Confocal laser scanning microscopy.

Single aggregates were analyzed using a confocal laser scanning microscope (CLSM) (Zeiss LSM 780; Carl Zeiss AG, Jena, Germany) and the software ZEN2011 (Carl Zeiss AG, Jena, Germany). Three aggregates were analyzed with every probe by selecting two random fragments from each aggregate for the scanning, using single scans of ∼30 to 40 s per focal plane. This resulted in a total of 6 z-stacks per probe, which were used to determine biovolumes of the specific bacterial clade hybridized with this probe, and a total of 38 (100 m) and 39 (400 m) z-stacks of EUB I-III-stained cells, which were used to determine total cell numbers.

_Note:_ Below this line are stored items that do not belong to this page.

-- ==== Sys2Proof/Laws/KeepsBridgeOps.lean ====
section
/-! SUPPORT. Every operation of Machine/BridgeOps.lean leaves the queue alone and keeps the memories canonical; one that writes no memory keeps every byte.
-/
namespace Sys2Proof.Machine

theorem modNode_keeps {pd : Kept} (s : State) (n : Nat) (f : NodeSt → NodeSt) (hs : Keeps pd s) :
    Keeps pd (modNode s n f) := by
  unfold modNode
  repeat' (first
    | with_reducible assumption
    | ((try lift_lets); intro x; refine (fun (hx : Keeps pd x) => ?_) ?_; clear_value x; rotate_left; unfold x; clear x)
    | (lift_lets; intro x)
    | intro _
    | simp only [↓keeps_mk]
    | with_reducible apply keeps_ite)

theorem pumpTrain_keeps {pd : Kept} (y0 : Nat) (y1 : State) (hy1 : Keeps pd y1) :
    Keeps pd (pumpTrain y0 y1) := by
  induction y0 generalizing y1 with
  | zero => exact hy1
  | succ k ih =>
  unfold pumpTrain
  repeat' (first
    | with_reducible assumption
    | (with_reducible apply ih)
    | (with_reducible refine keeps_pair2 (by assumption) ?_)
    | (with_reducible first | apply sendIp_keeps | apply modNode_keeps)
    | with_reducible refine keeps_foldl ?_ (fun _ _ _ => ?_)
    | ((try lift_lets); intro x; refine (fun (hx : Keeps pd x) => ?_) ?_; clear_value x; rotate_left; unfold x; clear x)
    | (lift_lets; intro x)
    | intro _
    | simp only [↓keeps_mk]
    | with_reducible apply keeps_ite
    | split)

theorem pump_keeps {pd : Kept} (s : State) (hs : Keeps pd s) :
    Keeps pd (pump s) := by
  unfold pump
  repeat' (first
    | with_reducible assumption
    | (with_reducible first | apply pumpTrain_keeps))

theorem issue_keeps {pd : Kept} (s : State) (train : Bool) (node : Nat) (tag : Option Nat) (page : Nat) (body : List Byte) (hs : Keeps pd s) :
    Keeps pd (issue s train node tag page body) := by
  unfold issue
  repeat' (first
    | with_reducible assumption
    | (with_reducible first | apply pump_keeps)
    | simp only [↓keeps_mk]
    | intro _
    | with_reducible apply keeps_ite)

theorem respond_keeps {pd : Kept} (s : State) (node : Nat) (body : List Byte) (hs : Keeps pd s) :
    Keeps pd (respond s node body) := by
  unfold respond
  repeat' (first
    | with_reducible assumption
    | (with_reducible first | apply pump_keeps)
    | simp only [↓keeps_mk]
    | intro _
    | with_reducible apply keeps_ite)

theorem logBridge_keeps {pd : Kept} (s : State) (code page node tag count remote : Nat) (hs : Keeps pd s) :
    Keeps pd (logBridge s code page node tag count remote) := by
  unfold logBridge
  repeat' (first
    | with_reducible assumption
    | (with_reducible first | apply raiseHub_keeps)
    | ((try lift_lets); intro x; refine (fun (hx : Keeps pd x) => ?_) ?_; clear_value x; rotate_left; unfold x; clear x)
    | (lift_lets; intro x)
    | simp only [↓keeps_mk]
    | intro _
    | with_reducible apply keeps_ite)

theorem fence_keeps {pd : Kept} (s : State) (node : Nat) (hs : Keeps pd s) :
    Keeps pd (fence s node) := by
  unfold fence
  repeat' (first
    | with_reducible assumption
    | (with_reducible first | apply raiseHub_keeps | apply modNode_keeps | apply logBridge_keeps)
    | with_reducible refine keeps_foldl ?_ (fun _ _ _ => ?_)
    | ((try lift_lets); intro x; refine (fun (hx : Keeps pd x) => ?_) ?_; clear_value x; rotate_left; unfold x; clear x)
    | (lift_lets; intro x)
    | intro _
    | simp only [↓keeps_mk]
    | with_reducible apply keeps_ite)

theorem postError_keeps {pd : Kept} (s : State) (node code : Nat) (p : PostSt) (hs : Keeps pd s) :
    Keeps pd (postError s node code p) := by
  unfold postError
  repeat' (first
    | with_reducible assumption
    | (with_reducible first | apply setIrq_keeps | apply raiseHub_keeps | apply logBridge_keeps | apply fence_keeps)
    | ((try lift_lets); intro x; refine (fun (hx : Keeps pd x) => ?_) ?_; clear_value x; rotate_left; unfold x; clear x)
    | (lift_lets; intro x))

theorem returnCredit_keeps {pd : Kept} (s : State) (node tag code : Nat) (hs : Keeps pd s) :
    Keeps pd (returnCredit s node tag code) := by
  unfold returnCredit
  repeat' (first
    | with_reducible assumption
    | (with_reducible first | apply modNode_keeps | apply postError_keeps)
    | ((try lift_lets); intro x; refine (fun (hx : Keeps pd x) => ?_) ?_; clear_value x; rotate_left; unfold x; clear x)
    | (lift_lets; intro x)
    | intro _
    | simp only [↓keeps_mk]
    | with_reducible apply keeps_ite
    | split)

theorem setDelayed_keeps {pd : Kept} (s : State) (i : Nat) (e : Option DelayedEntry) (hs : Keeps pd s) :
    Keeps pd (setDelayed s i e) := by
  unfold setDelayed
  repeat' (first
    | with_reducible assumption
    | intro _
    | simp only [↓keeps_mk])

theorem delayedTimeout_keeps {pd : Kept} (s : State) (i : Nat) (e : DelayedEntry) (hs : Keeps pd s) :
    Keeps pd (delayedTimeout s i e) := by
  unfold delayedTimeout
  repeat' (first
    | with_reducible assumption
    | (with_reducible first | apply raiseHub_keeps | apply logBridge_keeps | apply setDelayed_keeps)
    | ((try lift_lets); intro x; refine (fun (hx : Keeps pd x) => ?_) ?_; clear_value x; rotate_left; unfold x; clear x)
    | (lift_lets; intro x)
    | simp only [↓keeps_mk])
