-- ==== Sys2Proof/Laws/KeepsTriggers.lean ====
section
/-! SUPPORT. Every operation of Machine/Triggers.lean leaves the queue alone and keeps the memories canonical; one that writes no memory keeps every byte.
-/
namespace Sys2Proof.Machine

theorem modTrigger_keeps {pd : Kept} (s : State) (n : Nat) (f : Trigger → Trigger) (hs : Keeps pd s) :
    Keeps pd (modTrigger s n f) := by
  unfold modTrigger
  repeat' (first
    | with_reducible assumption
    | simp only [↓keeps_mk])

theorem armTrigger_keeps {pd : Kept} (s : State) (n : Nat) (owner : TrigOwner) (g : Trigger) (keep : Bool) (hs : Keeps pd s) :
    Keeps pd (armTrigger s n owner g keep) := by
  unfold armTrigger
  repeat' (first
    | with_reducible assumption
    | (with_reducible first | apply modTrigger_keeps)
    | ((try lift_lets); intro x; refine (fun (hx : Keeps pd x) => ?_) ?_; clear_value x; rotate_left; unfold x; clear x)
    | (lift_lets; intro x)
    | intro _
    | simp only [↓keeps_mk]
    | with_reducible apply keeps_ite)

theorem cancelTrigger_keeps {pd : Kept} (s : State) (n : Nat) (hs : Keeps pd s) :
    Keeps pd (cancelTrigger s n) := by
  unfold cancelTrigger
  repeat' (first
    | with_reducible assumption
    | (with_reducible first | apply modTrigger_keeps)
    | intro _
    | simp only [↓keeps_mk]
    | with_reducible apply keeps_ite)

theorem programArm_keeps {pd : Kept} (s : State) (p : Program) (n arg : Nat) (value period : DWord) (hs : Keeps pd s) :
    Keeps pd (programArm s p n arg value period) := by
  unfold programArm
  repeat' (first
    | with_reducible assumption
    | (with_reducible first | apply armTrigger_keeps)
    | simp only [↓keeps_mk]
    | intro _
    | with_reducible apply keeps_ite)

theorem performFiring_keeps {pl : List Instr} (s : State) (n : Nat) (r : FiringReport) (hs : Keeps (.mk pl none) s) :
    Keeps (.mk pl none) (performFiring s n r) := by
  unfold performFiring
  repeat' (first
    | with_reducible assumption
    | (with_reducible first | apply setIrq_keeps | apply eventArrive_keeps | apply scheduleEdge_keeps | apply setRun_keeps | apply fireTrigger_keeps | apply modTrigger_keeps)
    | ((try lift_lets); intro x; refine (fun (hx : Keeps (.mk pl none) x) => ?_) ?_; clear_value x; rotate_left; unfold x; clear x)
    | (lift_lets; intro x)
    | intro _
    | simp only [↓keeps_mk]
    | with_reducible apply keeps_ite
    | split)

theorem execTriggerFiring_keeps {pl : List Instr} (n : Fin 64) (s : State) (hs : Keeps (.mk pl none) s) :
    KeepsO (.mk pl none) (execTriggerFiring n s) := by
  unfold execTriggerFiring
  repeat' (first
    | with_reducible assumption
    | with_reducible exact keepsO_fault _
    | with_reducible refine keepsO_next ?_
    | (with_reducible first | apply modTrigger_keeps | apply performFiring_keeps)
    | intro _
    | simp only [↓keeps_mk]
    | split)

end Sys2Proof.Machine
end

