-- ==== Sys2Proof/Laws/KeepsSafeState.lean ====
section
/-! SUPPORT. Every operation of Machine/SafeState.lean leaves the queue alone and keeps the memories canonical; one that writes no memory keeps every byte.
-/
namespace Sys2Proof.Machine

theorem acceptAck_keeps {pl : List Instr} (s : State) (hs : Keeps (.mk pl none) s) :
    Keeps (.mk pl none) (acceptAck s) := by
  unfold acceptAck
  repeat' (first
    | with_reducible assumption
    | (with_reducible first | apply raiseHub_keeps | apply toLaneRelease_keeps)
    | ((try lift_lets); intro x; refine (fun (hx : Keeps (.mk pl none) x) => ?_) ?_; clear_value x; rotate_left; unfold x; clear x)
    | (lift_lets; intro x)
    | simp only [↓keeps_mk]
    | intro _
    | with_reducible apply keeps_ite)

theorem modAckTrack_keeps {pd : Kept} (s : State) (rcv : AckReceiver) (f : AckTrack → AckTrack) (hs : Keeps pd s) :
    Keeps pd (modAckTrack s rcv f) := by
  unfold modAckTrack
  repeat' (first
    | with_reducible assumption
    | (with_reducible first | apply modLane_keeps)
    | ((try lift_lets); intro x; refine (fun (hx : Keeps pd x) => ?_) ?_; clear_value x; rotate_left; unfold x; clear x)
    | (lift_lets; intro x)
    | intro _
    | simp only [↓keeps_mk]
    | with_reducible apply keeps_ite
    | split)

theorem takePulse_keeps {pd : Kept} (s : State) (rcv : AckReceiver) (src : AckSource) (hs : Keeps pd s) :
    Keeps pd (takePulse s rcv src) := by
  cases src
  · simpa only [takePulse, ↓keeps_mk] using hs
  · unfold takePulse
    exact modAckTrack_keeps _ _ _ hs

theorem judgePulse_keeps {pl : List Instr} (s : State) (rcv : AckReceiver) (src : AckSource) (highNs : Nat) (stepped : Bool) (hs : Keeps (.mk pl none) s) :
    Keeps (.mk pl none) (judgePulse s rcv src highNs stepped) := by
  unfold judgePulse
  repeat' (first
    | with_reducible assumption
    | (with_reducible first | apply acceptAck_keeps | apply modLane_keeps | apply raiseHub_keeps)
    | ((try lift_lets); intro x; refine (fun (hx : Keeps (.mk pl none) x) => ?_) ?_; clear_value x; rotate_left; unfold x; clear x)
    | (lift_lets; intro x)
    | intro _
    | simp only [↓keeps_mk]
    | with_reducible apply keeps_ite
    | split)

theorem execAckEdge_keeps {pl : List Instr} (rcv : AckReceiver) (src : AckSource) (highNs : Nat) (stepped : Bool) (s : State) (hs : Keeps (.mk pl none) s) :
    KeepsO (.mk pl none) (execAckEdge rcv src highNs stepped s) := by
  unfold execAckEdge
  repeat' (first
    | with_reducible assumption
    | with_reducible exact keepsO_fault _
    | with_reducible refine keepsO_next ?_
    | (with_reducible first | apply judgePulse_keeps | apply takePulse_keeps)
    | ((try lift_lets); intro x; refine (fun (hx : Keeps (.mk pl none) x) => ?_) ?_; clear_value x; rotate_left; unfold x; clear x)
    | (lift_lets; intro x)
    | intro _
    | simp only [↓keeps_mk]
    | with_reducible apply keeps_ite
    | with_reducible apply keepsO_ite
    | split)

theorem purgeReports_keeps {pd : Kept} (s : State) (src : AckSource) (hs : Keeps pd s) :
    Keeps pd (purgeReports s src) := by
  unfold purgeReports
  repeat' (first
    | with_reducible assumption
    | ((try lift_lets); intro x; refine (fun (hx : Keeps pd x) => ?_) ?_; clear_value x; rotate_left; unfold x; clear x)
    | (lift_lets; intro x)
    | intro _
    | simp only [↓keeps_mk]
    | with_reducible apply keeps_ite)

theorem execAckReport_keeps {pl : List Instr} (l : Lane) (src : AckSource) (s : State) (hs : Keeps (.mk pl none) s) :
    KeepsO (.mk pl none) (execAckReport l src s) := by
  unfold execAckReport
  repeat' (first
    | with_reducible assumption
    | with_reducible exact keepsO_fault _
    | with_reducible refine keepsO_next ?_
    | (with_reducible first | apply modLane_keeps | apply acceptAck_keeps | apply purgeReports_keeps)
    | ((try lift_lets); intro x; refine (fun (hx : Keeps (.mk pl none) x) => ?_) ?_; clear_value x; rotate_left; unfold x; clear x)
    | (lift_lets; intro x)
    | intro _
    | simp only [↓keeps_mk]
    | with_reducible apply keeps_ite
    | with_reducible apply keepsO_ite)

theorem execLoneAckReport_keeps {pd : Kept} (src : AckSource) (s : State) (hs : Keeps pd s) :
    KeepsO pd (execLoneAckReport src s) := by
  unfold execLoneAckReport
  repeat' (first
    | with_reducible assumption
    | with_reducible exact keepsO_fault _
    | with_reducible refine keepsO_next ?_
    | (with_reducible first | apply purgeReports_keeps))

theorem execAckJammed_keeps {pd : Kept} (rcv : AckReceiver) (src : AckSource) (s : State) (hs : Keeps pd s) :
    KeepsO pd (execAckJammed rcv src s) := by
  unfold execAckJammed
  repeat' (first
    | with_reducible assumption
    | with_reducible exact keepsO_fault _
    | with_reducible refine keepsO_next ?_
    | (with_reducible first | apply raiseHub_keeps)
    | ((try lift_lets); intro x; refine (fun (hx : Keeps pd x) => ?_) ?_; clear_value x; rotate_left; unfold x; clear x)
    | (lift_lets; intro x)
    | simp only [↓keeps_mk]
    | intro _
    | with_reducible apply keeps_ite
    | with_reducible apply keepsO_ite
    | split)

theorem execAckJamClear_keeps {pd : Kept} (src : AckSource) (s : State) (hs : Keeps pd s) :
    KeepsO pd (execAckJamClear src s) := by
  unfold execAckJamClear
  repeat' (first
    | with_reducible assumption
    | with_reducible exact keepsO_fault _
    | with_reducible refine keepsO_next ?_
    | simp only [↓keeps_mk]
    | split)

theorem safeAck_keeps {pl : List Instr} (s : State) (mb : Mb) (ws : List Word) (hs : Keeps (.mk pl none) s) :
    Keeps (.mk pl none) (safeAck s mb ws) := by
  unfold safeAck
  repeat' (first
    | with_reducible assumption
    | (with_reducible first | apply resultMb_keeps | apply okMb_keeps | apply acceptAck_keeps)
    | ((try lift_lets); intro x; refine (fun (hx : Keeps (.mk pl none) x) => ?_) ?_; clear_value x; rotate_left; unfold x; clear x)
    | (lift_lets; intro x)
    | intro _
    | simp only [↓keeps_mk]
    | with_reducible apply keeps_ite
    | split)

theorem execSafeAck_keeps {pl : List Instr} (mb : Mb) (s : State) (hs : Keeps (.mk pl none) s) :
    KeepsO (.mk pl none) (execSafeAck mb s) := by
  unfold execSafeAck
  repeat' (first
    | with_reducible assumption
    | with_reducible exact keepsO_fault _
    | with_reducible refine keepsO_next ?_
    | (with_reducible first | apply runCmd_keeps <;> (try intro _ _ _) | apply safeAck_keeps)
    | intro _)

theorem checkConns_keeps {pd : Kept} (s : State) (l : Lane) (m : StampMsg) (hs : Keeps pd s) :
    Keeps pd (checkConns s l m) := by
  unfold checkConns
  repeat' (first
    | with_reducible assumption
    | (with_reducible first | apply raiseHub_keeps | apply setConn_keeps)
    | with_reducible refine keeps_foldl ?_ (fun _ _ _ => ?_)
    | ((try lift_lets); intro x; refine (fun (hx : Keeps pd x) => ?_) ?_; clear_value x; rotate_left; unfold x; clear x)
    | (lift_lets; intro x)
    | intro _
    | simp only [↓keeps_mk]
    | with_reducible apply keeps_ite)

theorem produceSafe_keeps {pd : Kept} (s : State) (l : Lane) (p : Program) (t : Nat) (voted : List QWord) (hs : Keeps pd s) :
    Keeps pd (produceSafe s l p t voted) := by
  unfold produceSafe
  repeat' (first
    | with_reducible assumption
    | (with_reducible first | apply setConn_keeps)
    | with_reducible refine keeps_foldl ?_ (fun _ _ _ => ?_)
    | ((try lift_lets); intro x; refine (fun (hx : Keeps pd x) => ?_) ?_; clear_value x; rotate_left; unfold x; clear x)
    | (lift_lets; intro x)
    | intro _
    | simp only [↓keeps_mk]
    | with_reducible apply keeps_ite
    | simp +zetaDelta only [↓keeps_mk]
    | split
    | (clear_value *; split))

end Sys2Proof.Machine
end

Specific biovolume calculation.

Due to the three-dimensional structure of the aggregate, direct cell counting is difficult. Autofluorescence of the aggregate matrix often quenches CARD-FISH signals and hence hinders cell detection and a precise enumeration of cells. Furthermore, cells in close proximity to or overlying one another cannot be distinguished, thus leading to underestimations of total cell numbers. Therefore, the use of biovolume estimations to calculate cell numbers on aggregates circumvented these difficulties and obtained higher precision than tests using manual cell counting. PHLIP (Phobia laser scanning microscopy image processor, v4.0.) was used to obtain biovolumes for each channel of the z-stacks (25) in Matlab R2010b (Mathworks Inc., Natick, MA, USA) using manual threshold settings optimized for each sample.

Biovolume measurements and total bacterial cell count calculation.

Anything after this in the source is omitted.